My youngest is a WWE(?) wrestling devotee and recently watched a DVD where the American troops were 'entertained' by the wrestlers in Bagdad(?) Christmas 2003. His favorite is 'Big Show'.
Anyway.. 
The camera pans many times on the troops revealing some to be wearing glasses/spectacles/corrective lenses.
Having worn glasses for many years, and deemed "Medically Unfit" for doing so by RAAF recruitment officers (apprentice mechanic!), I would be interested to learn what the American policy is, especially for front line troops.


----------



## 102first_hussars (Jun 25, 2007)

Adler transported a bunch of those guys that year in Bagdad


----------



## evangilder (Jun 25, 2007)

If the eyes are correctable to 20/20, then there isn't an issue.


----------



## Graeme (Jun 25, 2007)

evangilder said:


> If the eyes are correctable to 20/20, then there isn't an issue.

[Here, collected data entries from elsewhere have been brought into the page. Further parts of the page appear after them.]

-- ==== Sys2Proof/Laws/Effects.lean ====
section
/-! SUPPORT. What the outcome of a command can be, said once: where an OK outcome writes and which flags it
sets, and which codes the shared operations raise. -/

namespace Sys2Proof.Machine

/-! ### Failing checks -/

theorem except_bind_eq_error {α β : Type} {x : Except ResultCode α} {f : α → Except ResultCode β}
    {c : ResultCode} :
    (x >>= f) = .error c ↔ x = .error c ∨ ∃ a, x = .ok a ∧ f a = .error c := by
  cases x <;> simp

theorem checkRegion_eq_error {s : State} {a n : Nat} {c : ResultCode} :
    checkRegion s a n = .error c ↔ ¬ Fits s a n ∧ c = .bounds := by
  simp [checkRegion, require_eq_error]

theorem checkField_eq_error {v : Nat} {c : ResultCode} :
    checkField v = .error c ↔ ¬ v < P ∧ c = .range := by
  simp [checkField, require_eq_error]

theorem checkPoint_eq_error {p : Point} {c : ResultCode} :
    checkPoint p = .error c ↔ ¬ Reduced p ∧ c = .range := by
  simp [checkPoint, require_eq_error]

/-- The addition law stops at a zero denominator alone (45_edwards.md R261). -/
theorem padd_eq_error {p q : Point} {c : ResultCode} (h : padd p q = .error c) : c = .noInverse := by
  unfold padd at h
  simp only at h
  split at h
  · injection h with h
    exact h.symm
  · simp only [reduceCtorEq] at h

theorem pmulFrom_eq_error {Q V : Point} {k n : Nat} {c : ResultCode}
    (h : pmulFrom Q k n V = .error c) : c = .noInverse := by
  induction n generalizing V with
  | zero => simp only [pmulFrom, reduceCtorEq] at h
  | succ n ih =>
    simp only [pmulFrom, except_bind_eq_error] at h
    rcases h with h | ⟨W, _, h⟩
    · exact padd_eq_error h
    · split at h
      · simp only [except_bind_eq_error] at h
        rcases h with h | ⟨_, _, h⟩
        · exact padd_eq_error h
        · exact ih h
      · exact ih h

theorem pmul_eq_error {Q : Point} {k : Nat} {c : ResultCode} (h : pmul Q k = .error c) :
    c = .noInverse := pmulFrom_eq_error h

theorem fsqrt_eq_error {v par : Nat} {c : ResultCode} (h : fsqrt v par = .error c) :
    c = .noSuchPoint := by
  unfold fsqrt at h
  simp only at h
  split at h
  · injection h with h
    exact h.symm
  · split at h
    · injection h with h
      exact h.symm
    · simp only [reduceCtorEq] at h

theorem pointFromX_eq_error {x par : Nat} {c : ResultCode} (h : pointFromX x par = .error c) :
    c = .noSuchPoint := by
  simp only [pointFromX, except_bind_eq_error, require_eq_error, pure, Except.pure, reduceCtorEq,
    and_false, exists_false, or_false] at h
  rcases h with h | ⟨_, _, h⟩
  · exact h.2
  · exact fsqrt_eq_error h

/-! ### OK outcomes -/

/-- What an OK outcome of command i is: it writes OUTLEN bytes at the destination, inside BUF, or nothing
where the command has no destination; it consumes the randomness for PK_ENC and SYM_ENC alone; it sets EQ
for PK_DEC, VERIFY and SYM_DEC, and for PEQ where the points are equal. -/
structure OkEffect (i : Instr) (s : State) (e : Effect) : Prop where
  nothing : dstArg i = none → e.write = none ∧ e.outlen = 0
  region : ∀ k, dstArg i = some k →
    ∃ v, e.write = some { addr := arg s k, data := v } ∧ e.outlen = v.length ∧
      Fits s (arg s k) v.length
  consume : e.consume = decide (i = .pkEnc ∨ i = .symEnc)
  eq : i ≠ .peq → e.eq = decide (i = .pkDec ∨ i = .verify ∨ i = .symDec)

theorem OkEffect.flag {i : Instr} {s : State} {b : Bool} (hd : dstArg i = none)
    (hb : i ≠ .peq → b = decide (i = .pkDec ∨ i = .verify ∨ i = .symDec)) :
    OkEffect i s (Effect.flag b) where
  nothing _ := ⟨rfl, rfl⟩
  region k hk := by rw [hd] at hk; cases hk
  consume := by
    have : i ≠ .pkEnc ∧ i ≠ .symEnc := by constructor <;> rintro rfl <;> simp [dstArg] at hd
    simp [Effect.flag, this]
  eq := hb

theorem OkEffect.store {i : Instr} {s : State} {k : Fin 8} {n : Nat} {v : Bytes} {e : Effect}
    (hf : Fits s (arg s k) n) (hv : v.length = n) (hk : dstArg i = some k)
    (hw : e.write = some { addr := arg s k, data := v }) (ho : e.outlen = n)
    (hc : e.consume = decide (i = .pkEnc ∨ i = .symEnc))
    (he : e.eq = decide (i = .pkDec ∨ i = .verify ∨ i = .symDec)) : OkEffect i s e where
  nothing hn := by rw [hk] at hn; cases hn
  region j hj := by
    rw [hk] at hj
    cases hj
    exact ⟨v, hw, ho.trans hv.symm, hv ▸ hf⟩
  consume := hc
  eq _ := he

/-- Every OK outcome is one of these. -/
theorem effect_ok {i : Instr} {s : State} {e : Effect} (h : effectOf i s = .ok e) :
    OkEffect i s e := by
  cases i <;>
    simp only [effectOf, effectNop, effectKeccakf, effectCshake256, effectKmacxof256, effectKmac256,
      stringCommand, effectEncLeft, effectEncRight, encodeInteger, effectEncString, effectBytepad,
      effectFadd, effectFsub, effectFmul, fieldBinary, effectFinv, effectFexp, effectFsqrt,
      effectPadd, effectPmul, effectPfromx, effectPeq, effectKeygen, effectPkEnc, effectPkDec,
      effectSign, effectVerify, effectSymEnc, effectSymDec, except_bind_eq_ok, checkRegion_eq_ok,
      require_eq_ok, pure, Except.pure, Except.ok.injEq, checkField_eq_ok, checkPoint_eq_ok,
      decide_eq_true_eq, exists_const] at h
  case nop => exact h ▸ .flag rfl fun _ => rfl
  case peq =>
    obtain ⟨_, _, _, _, rfl⟩ := h
    exact .flag rfl fun h => absurd rfl h
  case verify =>
    obtain ⟨_, _, _, _, _, _, _, _, _, _, _, rfl⟩ := h
    exact .flag rfl fun _ => rfl
  case keccakf =>
    obtain ⟨_, h, rfl⟩ := h
    exact .store h (by simp [STATE_BYTES]) rfl rfl rfl rfl rfl
  case cshake256 | kmacxof256 | kmac256 =>
    obtain ⟨_, _, _, _, h, rfl⟩ := h
    exact .store h (by simp) rfl rfl rfl rfl rfl
  case encLeft | encRight =>
    obtain ⟨_, _, h, rfl⟩ := h
    exact .store h (by simp) rfl rfl rfl rfl rfl
  case encString =>
    obtain ⟨_, h, rfl⟩ := h
    exact .store h (by simp) rfl rfl rfl rfl rfl
  case bytepad =>
    obtain ⟨h0, _, h, rfl⟩ := h
    exact .store h (by rw [length_bytepad _ h0]; simp) rfl rfl rfl rfl rfl
  case fadd | fsub | fmul =>
    obtain ⟨_, _, h, _, _, rfl⟩ := h
    exact .store h (by simp [W_BYTES]) rfl rfl rfl rfl rfl
  case finv =>
    obtain ⟨_, h, _, _, rfl⟩ := h
    exact .store h (by simp [W_BYTES]) rfl rfl rfl rfl rfl
  case fexp =>
    obtain ⟨_, _, h, _, rfl⟩ := h
    exact .store h (by simp [W_BYTES]) rfl rfl rfl rfl rfl
  case fsqrt =>
    obtain ⟨_, _, h, _, _, _, rfl⟩ := h
    exact .store h (by simp [W_BYTES]) rfl rfl rfl rfl rfl
  case padd =>
    obtain ⟨_, _, h, _, _, _, _, rfl⟩ := h
    exact .store h (by simp [POINT_BYTES]) rfl rfl rfl rfl rfl
  case pmul | pfromx =>
    obtain ⟨_, _, h, _, _, _, rfl⟩ := h
    exact .store h (by simp [POINT_BYTES]) rfl rfl rfl rfl rfl
  case keygen =>
    obtain ⟨_, h, _, _, rfl⟩ := h
    exact .store h (by simp [POINT_BYTES]) rfl rfl rfl rfl rfl
  case pkEnc =>
    obtain ⟨_, _, h, _, _, _, _, _, _, rfl⟩ := h
    exact .store h (by simp; omega) rfl rfl rfl rfl rfl
  case pkDec =>
    obtain ⟨_, _, _, h, _, _, _, _, rfl⟩ := h
    exact .store h (by simp; omega) rfl rfl rfl rfl rfl
  case sign =>
    obtain ⟨_, _, h, _, _, rfl⟩ := h
    exact .store h (by simp) rfl rfl rfl rfl rfl
  case symEnc =>
    obtain ⟨_, _, h, _, rfl⟩ := h
    exact .store h (by simp; omega) rfl rfl rfl rfl rfl
  case symDec =>
    obtain ⟨_, _, _, h, _, rfl⟩ := h
    exact .store h (by simp; omega) rfl rfl rfl rfl rfl

/-- A failing outcome never carries the code OK. -/
theorem effect_error_ne_ok (i : Instr) (s : State) : effectOf i s ≠ .error .ok := by
  intro h
  have hadd (p q : Point) : padd p q ≠ .error .ok := fun h => by cases padd_eq_error h
  have hmul (Q : Point) (k : Nat) : pmul Q k ≠ .error .ok := fun h => by cases pmul_eq_error h
  have hroot (v par : Nat) : fsqrt v par ≠ .error .ok := fun h => by cases fsqrt_eq_error h
  have hpoint (x par : Nat) : pointFromX x par ≠ .error .ok := fun h => by
    cases pointFromX_eq_error h
  cases i <;>
    simp only [effectOf, effectNop, effectKeccakf, effectCshake256, effectKmacxof256, effectKmac256,
      stringCommand, effectEncLeft, effectEncRight, encodeInteger, effectEncString, effectBytepad,
      effectFadd, effectFsub, effectFmul, fieldBinary, effectFinv, effectFexp, effectFsqrt,
      effectPadd, effectPmul, effectPfromx, effectPeq, effectKeygen, effectPkEnc, effectPkDec,
      effectSign, effectVerify, effectSymEnc, effectSymDec, except_bind_eq_error, require_eq_error,
      checkRegion_eq_error, checkField_eq_error, checkPoint_eq_error, pure, Except.pure,
      reduceCtorEq, and_false, exists_false, or_false, hadd, hmul, hroot, hpoint] at h

/-! ### Byte strings of BUF -/

/-- A byte string read at an address starts with every shorter one read there. -/
theorem take_memRead (s : State) (a n k : Nat) (h : k ≤ n) :
    (memRead s a n).take k = memRead s a k := by
  obtain ⟨j, rfl⟩ := Nat.exists_eq_add_of_le h
  rw [memRead, Memory.readBytes_add, List.take_left' (by simp), memRead]

/-- The rest of a byte string read at an address is read after its start. -/
theorem drop_memRead (s : State) (a n k : Nat) (h : k ≤ n) :
    (memRead s a n).drop k = memRead s (a + k) (n - k) := by
  obtain ⟨j, rfl⟩ := Nat.exists_eq_add_of_le h
  rw [memRead, Memory.readBytes_add, List.drop_left' (by simp), Nat.add_sub_cancel_left, memRead]

/-- What a command stored reads back. -/
theorem memRead_commit {s : State} {e : Effect} {a : Nat} {v : Bytes}
    (hw : e.write = some { addr := a, data := v }) : memRead (s.commit e) a v.length = v := by
  rw [memRead, State.commit_buf, hw, Memory.apply, Memory.readBytes_write_same]

/-! ### The instance and the command in flight -/

theorem wfBufAw_of_accepted {p : Params} (h : paramsAccepted p = true) : p.wfBufAw = true := by
  simp only [paramsAccepted, Bool.and_eq_true] at h
  exact h.1

/-- BUF has at most 2^30 bytes (00_scope.md R11). -/
theorem bufSize_le {p : Params} (h : p.wfBufAw = true) : p.bufSize ≤ 2 ^ 30 := by
  simp only [Params.wfBufAw, Bool.and_eq_true, decide_eq_true_eq] at h
  exact Nat.pow_le_pow_right (by omega) h.2

/-- The command in flight has an OK outcome only where its word decodes. -/
theorem inFlightResult_eq_ok {s : State} {e : Effect} (h : inFlightResult s = .ok e) :
    ∃ i, decode s.latch.cmd = .ok i ∧ effectOf i s = .ok e := by
  unfold inFlightResult at h
  split at h
  · exact ⟨_, by assumption, h⟩
  · cases h

@[simp] theorem length_abortedBytes (d n : Nat) : (abortedBytes d n).length = n := by
  induction n generalizing d with
  | zero => rfl
  | succ n ih => simp [abortedBytes, ih]

end Sys2Proof.Machine
end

Thanks for your quick answer, but I am surprised. I would have thought that a myopic soldier, even with correction, could be a 'liability' in battle. If the lenses (glasses/contacts) are dislodged/lost/destroyed for any reason he/she could effectively be 'blind', with disastrous consequences.


----------



## Wildcat (Jun 26, 2007)

Plenty of guys in my old Regiment had glasses. We weren't infantry, but air defence gunners (Rapier RBS-70).


----------



## DerAdlerIstGelandet (Jun 26, 2007)

I was in the US Army had wore glasses/contacts. Infact I allways wore contacts unless I was flying a mission and then I wore my glasses.

Army regulations state that as long as your eyes are corrected to 20/20 then you can serve. Obviously there are some factors that can deem you unfit for service.

In the event that glasses become lost or something, soldier are issued more than one pair of glasses to be kept on them at all times.

Oh and as Hussars said, yes I flew the WWE wrestlers from camp to camp and got to see the show at Camp Speicher, Tikrit Iraq.


----------



## Graeme (Jun 27, 2007)

DerAdlerIstGelandet said:


> Oh and as Hussars said, yes I flew the WWE wrestlers from camp to camp and got to see the show at Camp Speicher, Tikrit Iraq.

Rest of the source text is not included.